**The task:** Pick out the lines below with "that" and list them.

--- Supplied entries Enclosed Below ---

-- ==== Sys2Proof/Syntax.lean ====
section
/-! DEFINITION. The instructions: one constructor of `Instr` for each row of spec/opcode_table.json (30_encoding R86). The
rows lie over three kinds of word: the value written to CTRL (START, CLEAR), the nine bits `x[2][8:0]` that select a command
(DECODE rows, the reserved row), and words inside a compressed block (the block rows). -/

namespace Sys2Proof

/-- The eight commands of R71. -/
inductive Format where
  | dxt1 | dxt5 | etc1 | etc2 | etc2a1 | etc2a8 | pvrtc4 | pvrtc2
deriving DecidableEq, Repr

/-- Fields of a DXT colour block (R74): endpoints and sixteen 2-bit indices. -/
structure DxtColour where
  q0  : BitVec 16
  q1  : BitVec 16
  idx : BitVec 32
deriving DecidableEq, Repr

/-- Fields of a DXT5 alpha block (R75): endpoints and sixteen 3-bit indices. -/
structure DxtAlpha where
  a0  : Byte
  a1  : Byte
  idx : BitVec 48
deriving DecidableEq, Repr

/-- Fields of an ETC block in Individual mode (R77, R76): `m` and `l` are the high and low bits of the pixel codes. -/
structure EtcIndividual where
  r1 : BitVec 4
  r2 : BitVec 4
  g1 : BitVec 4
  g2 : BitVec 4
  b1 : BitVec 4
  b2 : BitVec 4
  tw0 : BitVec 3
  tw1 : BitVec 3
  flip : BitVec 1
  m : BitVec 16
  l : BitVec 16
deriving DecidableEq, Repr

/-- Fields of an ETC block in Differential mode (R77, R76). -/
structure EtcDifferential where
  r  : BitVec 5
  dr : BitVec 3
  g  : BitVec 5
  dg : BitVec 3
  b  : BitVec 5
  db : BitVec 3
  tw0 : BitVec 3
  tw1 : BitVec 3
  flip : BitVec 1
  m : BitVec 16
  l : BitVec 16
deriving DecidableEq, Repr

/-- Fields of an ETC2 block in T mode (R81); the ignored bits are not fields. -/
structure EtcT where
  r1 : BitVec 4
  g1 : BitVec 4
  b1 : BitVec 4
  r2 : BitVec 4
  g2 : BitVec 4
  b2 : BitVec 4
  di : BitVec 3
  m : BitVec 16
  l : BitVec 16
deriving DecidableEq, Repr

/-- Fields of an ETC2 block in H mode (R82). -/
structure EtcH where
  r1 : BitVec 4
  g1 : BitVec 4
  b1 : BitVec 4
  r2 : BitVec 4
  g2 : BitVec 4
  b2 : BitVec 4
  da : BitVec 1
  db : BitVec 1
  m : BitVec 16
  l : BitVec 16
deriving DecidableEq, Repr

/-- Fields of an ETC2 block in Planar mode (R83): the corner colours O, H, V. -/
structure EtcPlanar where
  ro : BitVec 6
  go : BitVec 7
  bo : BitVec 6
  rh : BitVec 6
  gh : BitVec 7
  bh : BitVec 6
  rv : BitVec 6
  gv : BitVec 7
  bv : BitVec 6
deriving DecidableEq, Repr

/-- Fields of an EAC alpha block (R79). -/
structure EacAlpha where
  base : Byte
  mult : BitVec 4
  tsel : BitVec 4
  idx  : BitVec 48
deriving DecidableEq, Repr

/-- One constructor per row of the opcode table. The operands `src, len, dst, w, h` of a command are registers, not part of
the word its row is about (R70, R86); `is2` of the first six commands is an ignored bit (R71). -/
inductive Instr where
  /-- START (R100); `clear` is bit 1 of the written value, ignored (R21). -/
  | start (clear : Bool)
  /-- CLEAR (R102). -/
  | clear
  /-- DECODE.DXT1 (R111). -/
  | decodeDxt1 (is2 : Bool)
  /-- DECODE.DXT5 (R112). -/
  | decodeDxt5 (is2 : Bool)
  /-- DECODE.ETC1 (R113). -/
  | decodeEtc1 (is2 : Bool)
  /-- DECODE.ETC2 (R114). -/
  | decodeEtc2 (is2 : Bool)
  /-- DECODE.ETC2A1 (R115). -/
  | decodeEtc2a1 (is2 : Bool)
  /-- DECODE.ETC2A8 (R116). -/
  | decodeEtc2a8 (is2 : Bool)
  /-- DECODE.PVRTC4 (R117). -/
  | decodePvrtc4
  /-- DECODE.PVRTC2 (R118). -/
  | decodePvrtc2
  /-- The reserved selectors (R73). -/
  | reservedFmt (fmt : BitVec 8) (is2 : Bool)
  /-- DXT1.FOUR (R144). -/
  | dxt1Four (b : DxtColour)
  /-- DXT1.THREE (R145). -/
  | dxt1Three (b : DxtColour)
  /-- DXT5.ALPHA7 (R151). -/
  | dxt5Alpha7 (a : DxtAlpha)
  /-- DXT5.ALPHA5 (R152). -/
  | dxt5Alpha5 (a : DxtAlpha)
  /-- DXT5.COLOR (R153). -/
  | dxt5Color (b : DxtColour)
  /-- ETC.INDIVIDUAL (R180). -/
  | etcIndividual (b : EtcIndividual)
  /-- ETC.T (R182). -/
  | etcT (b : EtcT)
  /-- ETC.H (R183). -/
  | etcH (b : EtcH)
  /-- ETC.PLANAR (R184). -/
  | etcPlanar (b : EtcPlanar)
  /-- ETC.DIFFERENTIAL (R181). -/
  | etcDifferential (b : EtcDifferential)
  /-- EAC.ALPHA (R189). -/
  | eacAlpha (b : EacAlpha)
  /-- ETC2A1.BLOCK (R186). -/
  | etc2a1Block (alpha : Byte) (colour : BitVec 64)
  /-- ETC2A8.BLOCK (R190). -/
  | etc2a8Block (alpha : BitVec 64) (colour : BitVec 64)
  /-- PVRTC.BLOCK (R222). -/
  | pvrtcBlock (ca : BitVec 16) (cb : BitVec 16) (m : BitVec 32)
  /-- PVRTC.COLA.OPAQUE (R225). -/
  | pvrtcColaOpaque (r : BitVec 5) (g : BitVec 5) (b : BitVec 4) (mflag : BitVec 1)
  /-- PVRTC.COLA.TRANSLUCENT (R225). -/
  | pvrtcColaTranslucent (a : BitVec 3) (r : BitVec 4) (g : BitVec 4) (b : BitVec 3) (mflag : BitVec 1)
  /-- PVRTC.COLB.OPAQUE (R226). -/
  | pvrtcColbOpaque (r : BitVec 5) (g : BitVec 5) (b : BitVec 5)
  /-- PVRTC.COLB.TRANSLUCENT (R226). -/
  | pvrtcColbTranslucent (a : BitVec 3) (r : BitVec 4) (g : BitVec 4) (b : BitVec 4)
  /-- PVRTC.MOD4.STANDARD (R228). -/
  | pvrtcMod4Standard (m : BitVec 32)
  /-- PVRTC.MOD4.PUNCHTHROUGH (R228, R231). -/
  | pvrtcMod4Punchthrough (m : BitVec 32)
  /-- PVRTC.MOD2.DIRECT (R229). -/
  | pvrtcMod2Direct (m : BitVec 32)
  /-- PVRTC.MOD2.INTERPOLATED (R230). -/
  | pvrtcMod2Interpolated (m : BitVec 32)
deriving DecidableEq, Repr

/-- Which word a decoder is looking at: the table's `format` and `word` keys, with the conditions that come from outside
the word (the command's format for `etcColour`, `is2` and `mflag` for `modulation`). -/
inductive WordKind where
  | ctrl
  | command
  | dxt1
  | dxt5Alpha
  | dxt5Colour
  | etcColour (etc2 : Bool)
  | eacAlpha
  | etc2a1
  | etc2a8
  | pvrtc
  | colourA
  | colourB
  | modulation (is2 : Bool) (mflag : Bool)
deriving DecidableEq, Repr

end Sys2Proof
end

--- End of Enclosed Supplied entries ---

**Solution to the exercise:**
rows lie over three kinds of word: the value written to CTRL (START, CLEAR), the nine bits `x[2][8:0]` that select a command
/-- Which word a decoder is looking at: the table's `format` and `word` keys, with the conditions that come from outside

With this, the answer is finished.